Sunday, June 9, 2019

Admiring the Tiny Flowers of Early Spring in the Northwoods

A watchful eye in the northern part of Wisconsin bring a few little jewel flowers into view.  In southern WI where I spent much of life...the spring wild flowers are bountiful...trillium and bluebell and jack in the pulpit.  But up here the summers are so short and the snows last so long and temperatures are never flagrantly warm.  So the wild flowers have a tougher time.  And it's SO shady in the forest that they have a very short window of time.  

What I find is rarely wildly colored in spring.  One exception is the pinkish violet moss flox that appears right about now and spreads like ground cover usually along the roadsides (verges) where there is the most sun.   

I get some lily of the valley but these are not strictly wild.  They were planted from original flowers taken from our beloved Seven Mile House in southern WI before we sold it more than 20 years ago now.  Like old friends that pop up "just to say hi".  Greg brought a few iris that may have been from there too and they pop up for a few weeks in June out by the road in the sun too.  

The true wildflowers in our woods are the star flowers and the foam flowers...tiny white little jewels.  They are quite prolific right now.  And a few wild strawberries on the lakeside of the cabin which if they bear any fruit later, get eaten by the birds and chipmunks.  
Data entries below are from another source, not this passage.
def execCalSwitch (v : Byte) (async : Bool) (s : State) : Out :=
  s.pdCommand (writeReq async 0x8100 1 [v]) (fun s => s.switchCal v.toNat)

/-! ### Core service (R418) -/

/-- A general core that may be serviced. -/
def State.serviceable (s : State) (c : CoreId) : Bool :=
  decide (c.val % 5 < 4) && s.usable c && !s.fault.retired.getLsbD c.val && (s.substOf (c.val / 5) != some (c.val % 5)) &&
  !s.rtRole c && !allParts.any (fun p => (s.part p).rt && (s.part p).coreMask.getLsbD c.val)

/-- The spare takes the core's index; the test begins once no run in progress uses the core. -/
def State.beginService (s : State) (c : CoreId) : State :=
  let arrays := (List.range 4).foldl (fun (m : BitVec 4) j => if s.fault.arrayMap.getLsbD (arrayBit c j) then putBit m j else m) 0
  let busy := (s.runOf c).isSome
  (s.substitute (clusterOf c) (indexOf c)).modFault (fun f =>
    { f with serviceCore := some c, serviceArrays := arrays, serviceState := if busy then 1 else 2 })

/-- CORE_SERVICE. -/
def State.writeService (s : State) (v : Nat) : Served :=
  if h : v < 20 then
    let c : CoreId := ⟨v, h⟩
    refuse (s.fault.serviceCore.isSome || (s.serviceable c && !s.spareFree (clusterOf c))) 6 <|
    refuse (!s.serviceable c) 4 <| done (s.beginService c)
  else .error 4

def execCoreService (v : Byte) (async : Bool) (s : State) : Out :=
  s.pdCommand (writeReq async 0x6100 0x30 [v]) (fun s => s.writeService v.toNat)

/-- CORE_SERVICE_TEST_DONE: the core takes its index back and the spare is free, or it is retired. -/
def execCoreServiceTestDone (passes : Bool) (s : State) : Out :=
  match s.fault.serviceCore with
  | none => .next s
  | some c =>
    if !s.serving then .next s
    else
      let cl := clusterOf c
      let s := s.modFault (fun f => { f with serviceCore := none })
      if passes then
        let s := s.modHealth c (fun h => { h with selftestLast := s.power.timebase })
        .next ((s.modFault (fun f => { f with
          serviceState := 3,
          spareSubst := BitVec.ofNat 32 (setFld f.spareSubst.toNat (8 * cl.val + 7) (8 * cl.val) 0),
          coreMap := putBit f.coreMap (coreAt cl 4).val,
          arrayMap := (List.range 4).foldl (fun m j =>
            if f.serviceArrays.getLsbD j then putBit m (arrayBit c j) else clearBit m (arrayBit c j)) f.arrayMap })).irq 7)
      else
        let s := s.modHealth c (fun h => { h with selftestFails := h.selftestFails + 1 })
        .next (((s.modFault (fun f => { f with serviceState := 4, retired := putBit f.retired c.val })).health 0x03 (some c) 0 1).irq 7)

/-! ### Tests in Midwinter (R409) -/

/-- The lowest-numbered usable active core of cluster 0. -/
def State.testCore (s : State) : Option CoreId := allCores.find? (fun c => decide (c.val < 4) && s.usable c)

/-- A record of a test step that does not run. -/
def State.testRecord (s : State) (qseq : Nat) (status : Byte) (detail : Nat) : State :=
  (s.postRecord 0 0 none 1 qseq (recordBytes qseq 0 status 0 0 0 0 detail 0)).driveRecords

/-- Run the test step of an accepted image. -/
def State.runTest (s : State) (img : ImgRec) (d : StepDesc) : State :=
  let st : StepRec :=
    { aseq := 0, queue := 0, part := 0, rt := false, cls := 2, ast := 0, desc := d, image := some img,
      tables := s.tables.active, base := s.bindHandle d.base, adapter := s.bindHandle d.adapter, state := .accepted,
      status := 0, flags := 0, starts := 0, kills := 0, twin := false, lockKill := false, tAccept := s.now, tLast := s.now,
      aged := 0, since := s.now, tBell := 0, cclk := 0 }
  ({ s with steps := s.steps ++ [st] }.modPart 0 (fun p => { p with active := some img })).dispatchStep 0 st none

/-- The test step: image verified under the Midwinter rule, descriptor checked, one core (R409). -/
def State.startTest (s : State) (v : Nat) (image desc : ReadResult) : State :=
  let s := s.modStart (fun x => { x with mwTest := some (s.testCore.getD 0, fld v 239 192) })
  match s.testCore with
  | none => s.testRecord 0 0x0B 0
  | some c =>
    let s := s.modPart 0 (fun p => { p with coreMask := BitVec.ofNat 32 (2 ^ c.val) })
    let y := s.physRead 0 (fld v 175 128) 128 desc
    match y.2 with
    | .data db =>
      let d := parseDesc db
      let q := d.qseq.toNat
      let z := y.1.physRead 0 (fld v 47 0) (fld v 95 64) image
      let s := z.1
      match z.2.bytes? with
      | some b =>
        match verify (s.verCtx 0 false true) b (fld v 95 64) with
        | some (code, _) => s.testRecord q 0x06 code
        | none =>
          if !bitAt (imgFlags b) 0 ∨ imgCoresMin b ≠ 1 ∨ imgCoresMax b ≠ 1 then s.testRecord q 0x06 0x0603
          else match descChecks db none none with
            | some n => s.testRecord q 0x0D n
            | none => s.runTest { bytes := b, resident := false, wcet := 0, dir := [], va := fld v 47 0, ast := 0 } d
      | none => s.testRecord q 0x06 0x0102
    | .error err pa => y.1.testRecord 0 0x02 (causeSteward ⟨6, 0, err, pa⟩ .read 0)
    | _ => y.1.testRecord 0 0x09 0

/-- MW_STEP: outside Midwinter 0x02. -/
def State.writeMwStep (s : State) (bs : List Byte) (image desc : ReadResult) : Served :=
  let x := leNat bs
  refuse (!s.inMidwinter) 2 <| refuse (decide (bs.length ≠ 32)) 3 <| refuse s.start.mwTest.isSome 6 <|
  refuse (decide (fld x 63 48 ≠ 0 ∨ fld x 127 96 ≠ 0 ∨ fld x 191 176 ≠ 0 ∨ fld x 255 240 ≠ 0)) 4 <|
  done (s.startTest x image desc)

def execMwStep (bs : List Byte) (image desc : ReadResult) (async : Bool) (s : State) : Out :=
  s.pdCommand (writeReqX async 0x1300 5 bs { PdExt.empty with image := image, desc := desc })
    (fun s => s.writeMwStep bs image desc)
The tiny bowl in which they reside is a gift from an old old friend now long gone.  Jean Morgan.  Old friends and family will recognize the name.  Jean and her husband, Bill, lived in a big old house on the Yerkes Observatory grounds where Bill was a resident professor of astronomy.  Jean was a retired professor of education in Chicago when I met her.  She and Bill loved nature and particular flowers.  This little bowl was particularly suited for tiny flowers...just a few inches in diameter with a tiny little turtle in the center to hold the stems.  The cabin is just the place for it.